This PR adds the VectorDBBench Cloud Leaderboard benchmark surface. The goal is to complement the existing raw-performance leaderboard with cloud-oriented cases that capture production behaviors managed vector database users care about: ingest readiness, payload-aware search, tenant-shaped traffic, cold latency, and cost-aware interpretation.

What is added

New Cloud Leaderboard cases

CloudPayloadSearchCase: measures search performance with explicit response payload profiles: ids_only, scalar_label, and vector. It supports unfiltered search, integer-filter search, and scalar-label filter search.
CloudInsertCase: measures insert throughput and separates client insert completion from downstream readiness signals such as fully searchable and fully indexed.
CloudColdLatencyCase: measures cold and warm serial latency so first-query and cache-sensitive serving behavior are visible instead of hidden by warm concurrent loops.
CloudMultiTenantSearchCase: models SaaS-style tenant-routed workloads with deterministic tenant assignment and tenant-aware query routing.

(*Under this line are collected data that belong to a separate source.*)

-- ==== Sys2Proof/Machine/Cert.lean ====
section
/-!
DEFINITION. The device's certificate chain (R329): X.509 v3 in DER (RFC 5280; log entry 9).
-/

namespace Sys2Proof.Machine

/-- A DER length. -/
def derLen (n : Nat) : List Byte :=
  if n < 128 then [BitVec.ofNat 8 n] else if n < 256 then 0x81 :: beBytes n 1 else 0x82 :: beBytes n 2

/-- A DER item of a tag. -/
def der (tag : Byte) (l : List Byte) : List Byte := tag :: (derLen l.length ++ l)

/-- A DER sequence of items. -/
def derSeq (l : List (List Byte)) : List Byte := der 0x30 l.flatten

/-- A positive DER integer of at most 16 bytes: without leading zeros, with one where the top bit is set. -/
def derInt (n : Nat) : List Byte :=
  let b := (beBytes n 16).dropWhile (· == 0)
  der 0x02 (if b.isEmpty || (128 : Byte) ≤ b.headD 0 then 0 :: b else b)

/-- A text as its ASCII bytes. -/
def ascii (s : String) : List Byte := s.toList.map (fun c => BitVec.ofNat 8 c.toNat)

/-- ecdsa-with-SHA256, id-ecPublicKey and prime256v1 as object identifiers. -/
def oidEcdsa : List Byte := der 0x06 [0x2A, 0x86, 0x48, 0xCE, 0x3D, 0x04, 0x03, 0x02]
@[inherit_doc oidEcdsa]
def oidEc : List Byte := der 0x06 [0x2A, 0x86, 0x48, 0xCE, 0x3D, 0x02, 0x01]
@[inherit_doc oidEcdsa]
def oidP256 : List Byte := der 0x06 [0x2A, 0x86, 0x48, 0xCE, 0x3D, 0x03, 0x01, 0x07]

/-- An attribute of a name: id-at `n` and a PrintableString. -/
def derAttr (n : Byte) (l : List Byte) : List Byte := der 0x31 (derSeq [der 0x06 [0x55, 0x04, n], der 0x13 l])

/-- The subject of the device certificate: O, CN and the device ID as 16 hexadecimal digits. -/
def deviceName (id : List Byte) : List Byte :=
  derSeq [derAttr 0x0A (ascii "Ronbel Signal Works"), derAttr 0x03 (ascii "Sundaris DNL-8256"), derAttr 0x05 id]

/-- The subjectPublicKeyInfo of an uncompressed P-256 point. -/
def derKey (point : List Byte) : List Byte := derSeq [derSeq [oidEc, oidP256], der 0x03 (0 :: point)]

/-- An extension: id-ce `n`, critical or not. -/
def derExt (n : Byte) (critical : Bool) (value : List Byte) : List Byte :=
  derSeq [der 0x06 [0x55, 0x1D, n], if critical then der 0x01 [0xFF] else [], der 0x04 value]

/-- A version 3 tbsCertificate signed with ecdsa-with-SHA256. -/
def derTbs (serial : Nat) (issuer validity subject key : List Byte) (exts : List (List Byte)) : List Byte :=
  derSeq [der 0xA0 (derInt 2), derInt serial, derSeq [oidEcdsa], issuer, validity, subject, key, der 0xA3 (derSeq exts)]

/-- A certificate over a tbsCertificate, signed by the Device CA (0) or the Root CA (1). -/
def derCert (who : Nat) (tbs : List Byte) : List Byte := derSeq [tbs, derSeq [oidEcdsa], der 0x03 (0 :: Config.certSignature who tbs)]

/-- The serial number of a certificate (R329): positive, of at most 16 bytes. -/
def serialOf (k : Nat) : Nat := 1 + Config.certSerial k % (2 ^ 127 - 1)

/-- `n` decimal digits of a number, as ASCII. -/
def digits : Nat → Nat → List Byte
  | 0, _ => []
  | n + 1, x => digits n (x / 10) ++ [BitVec.ofNat 8 (48 + x % 10)]

/-- The days of a month. -/
def daysOf (y m : Nat) : Nat :=
  if m = 2 then (if y % 4 = 0 ∧ (y % 100 ≠ 0 ∨ y % 400 = 0) then 29 else 28) else if m = 4 ∨ m = 6 ∨ m = 9 ∨ m = 11 then 30 else 31

/-- The date and time of year `y` that parts `i` of a certificate's dates give, as RFC 5280 writes it: UTCTime from 1950 to 2049, else GeneralizedTime. -/
def derDate (k i y : Nat) : List Byte :=
  let m := 1 + Config.certDate k (i + 1) % 12
  let rest := digits 2 m ++ digits 2 (1 + Config.certDate k (i + 2) % daysOf y m) ++ digits 2 (Config.certDate k (i + 3) % 24) ++
    digits 2 (Config.certDate k (i + 4) % 60) ++ digits 2 (Config.certDate k (i + 5) % 60) ++ ascii "Z"
  if 1950 ≤ y ∧ y < 2050 then der 0x17 (digits 2 (y % 100) ++ rest) else der 0x18 (digits 4 y ++ rest)

/-- notBefore of a certificate: a UTCTime. -/
def notBefore (k : Nat) : List Byte := derDate k 0 (1950 + Config.certDate k 0 % 100)

/-- The device certificate: from the date of manufacture on, without an end. -/
def derValidity : List Byte := derSeq [notBefore 0, der 0x18 (ascii "99991231235959Z")]

/-- The validity of a CA's certificate, whose dates are Ronbel's. -/
def caValidity (k : Nat) : List Byte := derSeq [notBefore k, derDate k 6 (1950 + Config.certDate k 6 % 8050)]

/-- The device certificate: of the DIK `x || y`, whose key identifier is given, and of the device ID's digits. -/
def deviceCert (dik kid id : List Byte) : List Byte :=
  derCert 0 (derTbs (serialOf 0) (Config.caName 0) derValidity (deviceName id) (derKey (4 :: dik))
    [derExt 0x13 true (derSeq []), derExt 0x0F true (der 0x03 [0x07, 0x80]), derExt 0x0E false (der 0x04 kid),
     derExt 0x23 false (derSeq [der 0x80 Config.caKeyId])])

/-- The Device CA's certificate: cA TRUE with pathLenConstraint 0 and keyUsage keyCertSign, issued by the root. -/
def caCert : List Byte :=
  derCert 1 (derTbs (serialOf 1) (Config.caName 1) (caValidity 1) (Config.caName 0) (derKey (Config.caPoint 0))
    [derExt 0x13 true (derSeq [der 0x01 [0xFF], derInt 0]), derExt 0x0F true (der 0x03 [0x02, 0x04])])

/-- The Ronbel Root CA's certificate, self-signed: its own name is the issuer's, its own key signs it. -/
def rootCert : List Byte :=
  derCert 1 (derTbs (serialOf 2) (Config.caName 1) (caValidity 2) (Config.caName 1) (derKey (Config.caPoint 1)) [Config.rootExts])

end Sys2Proof.Machine
end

Runtime and metric plumbing

Threads payload profile configuration through case config, runners, client search calls, metrics, and JSON result output.
Adds payload byte estimation to result metrics so payload-heavy searches can be compared more explicitly.
Adds a cold/warm search runner and task-runner integration for cold latency measurement.
Adds concurrent insert readiness polling for cloud insert runs.
Adds first-class result fields for cloud insert, cold latency, payload profile, and related cloud case metadata.

Client support

Milvus/Zilliz Cloud: adds payload output handling, scalar-label support, multitenant partition-key validation, and related schema checks.
Pinecone: adds payload-profile search behavior, metadata/vector return handling, insert readiness polling through write/index LSNs where available, and namespace-based multitenant routing.
turbopuffer: adds payload-profile search behavior, scalar payload label configuration, multitenant namespace support, write backpressure control, namespace pin/unpin CLI support for pinned benchmark runs, and explicit non-retryable partial tenant-write failure reporting.

CLI, frontend, and docs

Adds CLI options for payload profile, cloud filters, cold query count, insert batch size/duration, tenant settings, and turbopuffer pinning.
Adds frontend case config entries for the cloud payload search cases.
Adds a May 2026 VectorDBBench Cloud Leaderboard release note under docs/release/2026-05-cloud-leaderboard.md.
Updates README.md to mention the new Cloud Leaderboard benchmark cases and link to the release note.

Notes

The raw Cloud Leaderboard result dump was intentionally removed from this PR. Result artifacts can be added later in a smaller, dedicated update or kept outside the source tree.
Cloud cost and Pareto interpretation are described in the release note, but this PR focuses on benchmark case support and documentation rather than publishing a full result dataset.

Test Plan

.venv/bin/python -m pytest tests/test_cloud_payload_search.py tests/test_cloud_payload_case.py tests/test_cloud_insert_case.py tests/test_cloud_cold_latency_case.py tests/test_multitenant_case.py tests/test_pinecone_multitenant.py tests/test_milvus.py -q -k 'not test_performance_1536d_50k'
.venv/bin/python -m ruff check vectordb_bench/backend/clients/api.py vectordb_bench/backend/clients/turbopuffer/turbopuffer.py vectordb_bench/backend/runner/concurrent_runner.py vectordb_bench/cli/cli.py

sre-ci-robot · 2026-05-11T09:34:42Z

[APPROVALNOTIFIER] This PR is NOT APPROVED

This pull-request has been approved by: jamesgao-jpg
To complete the pull request process, please assign xuanyang-cn after the PR has been reviewed.
You can assign the PR to them by writing /assign @xuanyang-cn in a comment when ready.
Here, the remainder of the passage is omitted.